Scan the data below and pick out the lines containing the word "used".
[Data shown — start]
/-- OFFSET_MEASUREMENT (R83): the mean of the conversions of a phase whose rail is in PRECHECK. -/
def offsetMeasurement (p : Nat) (codes : List Int) (s : State) : State :=
  match railOf s p with
  | none => s
  | some r =>
    if !sensing s || (s.rail r).st != .precheck || !(s.rail r).ofsLeft.contains p || codes.isEmpty then s else
    let s := codes.foldl (fun s c => isRange p c s) s
    let m := roundAway ((sumI codes : Rat) / (codes.length : Rat))
    let s := (s.modPh p fun x => { x with iofs := m }).modRail r fun x => { x with ofsLeft := x.ofsLeft.filter (· != p) }
    setCond Src.IS_OFFSET p (decide (64 < m.natAbs)) s

/-! ### Auxiliary converter (R94, R95) -/

/-- The slots of one round: the enabled AUX channels, then die temperature, VCORE, VANA, VIO. -/
def auxRound (s : State) : List Nat := bitsOf 16 (fld (s.pg Pg.SAMP Reg.SAMP_AUXEN) 15 0) ++ [16, 17, 18, 19]

/-- One slot's result (R94, R95, R248, R297). -/
def auxSlot (slot v : Nat) (s : State) : State :=
  if slot < 16 then
    let raw := v % 16384
    let val := scaledPU s ((raw : Rat) * (1.6 / 16384)) (s.pg Pg.SAMP (Reg.SAMP_AUXSCALE + slot))
    let full := raw == 0x3FFF
    let a := s.aux
    let s := { s with aux := { a with raw := a.raw.set slot raw, val := a.val.set slot val
                                      range := a.range.set slot ((a.range.getD slot Cond.init).count full (!full)) } }
    if auxFailed s slot || full then s
    else ffRestore (16 + slot) { s with aux := { s.aux with ok := s.aux.ok.set slot (some val) } }
  else if slot = 16 then
    let t := s16 v
    let a := s.aux
    { s with aux := { a with tdie := t, dieWarn := a.dieWarn.count (decide (0x3E80 ≤ t)) (decide (t < 0x3C00))
                             dieShut := a.dieShut.count (decide (0x4600 ≤ t)) (decide (t < 0x3E80)) } }
  else
    let k := slot - 17
    let a := s.aux
    let tol := if k = 0 then 3 else if k = 1 then 5 else 10
    let bad := decide (v * 100 < (100 - tol) * 16384) || decide ((100 + tol) * 16384 < v * 100)
    { s with aux := { a with vcore := if k = 0 then v else a.vcore, vana := if k = 1 then v else a.vana
                             vio := if k = 2 then v else a.vio
                             supply := a.supply.set k ((a.supply.getD k Cond.init).count bad (!bad)) } }

/-- The next round takes its channels as the one before it ends (R94). -/
def nextRound (s : State) : State := { s with aux := { s.aux with round := auxRound s } }

/-- AUX_CONVERSION (R94): the next slot of the round completes; a round that has ended is followed by a new one at once. -/
def auxConversion (v : Nat) (s : State) : State :=
  if !sensing s then s else
  match (match s.aux.round with | [] => auxRound s | l => l) with
  | [] => s
  | slot :: rest =>
    let s := auxSlot slot v { s with aux := { s.aux with round := rest } }
    if rest.isEmpty then nextRound s else s

/-- AUX_RANGE (R95). -/
def auxRange (n : Nat) (s : State) : State :=
  let c := (s.aux.range.getD n Cond.init).judge 4 4
  let s := { s with aux := { s.aux with range := s.aux.range.set n c } }
  channelFailed (setCond Src.AUX_RANGE n c.on s)

/-- A conversion of the internal 1.2 V reference lies within ±0.5 % (R95): code 12288 of the 1.6 V span. -/
def sarGood (code : Nat) : Bool := decide (12288 * 995 ≤ code * 1000) && decide (code * 1000 ≤ 12288 * 1005)

/-- SAR_SELF_CHECK (R95). -/
def sarSelfCheck (code : Nat) (s : State) : State :=
  if !sensing s then s else
  let ok := sarGood code
  let c := (s.aux.sarSelf.count (!ok) ok).judge 2 2
  let s := { s with aux := { s.aux with sarSelf := c } }
  channelFailed (setCond Src.SAR_SELF 0 c.on s)

/-! ### Setpoint inputs (R96, R97) -/

/-- SPA_CONVERSION (R96). (DESIGN CHOICE, log entry 26) -/
def spaConversion (n raw : Nat) (s : State) : State :=
  if !sensing s then s else
  let c := s.pg Pg.SETIN (Reg.SETIN_SPA_CFG + n)
  let hist := (raw :: (s.spa.getD n ⟨[], 0⟩).hist).take 128
  let used := hist.take (2 ^ fld c 26 24)
  let v := (sumN used : Rat) / (used.length : Rat) * (1.6 / 16384)
  let ofs := puI (s16 (fld (s.pg Pg.SETIN (Reg.SETIN_SPA_OFS + n)) 15 0))
  let s := { s with spa := s.spa.set n ⟨hist, toPU16 (ofs + bf (setFld c 31 24 0) * v)⟩ }
  if raw = 0x3FFF then event Src.SPA_RANGE n s else s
[Data shown — finish]
* Written response
  let used := hist.take (2 ^ fld c 26 24)
  let v := (sumN used : Rat) / (used.length : Rat) * (1.6 / 16384)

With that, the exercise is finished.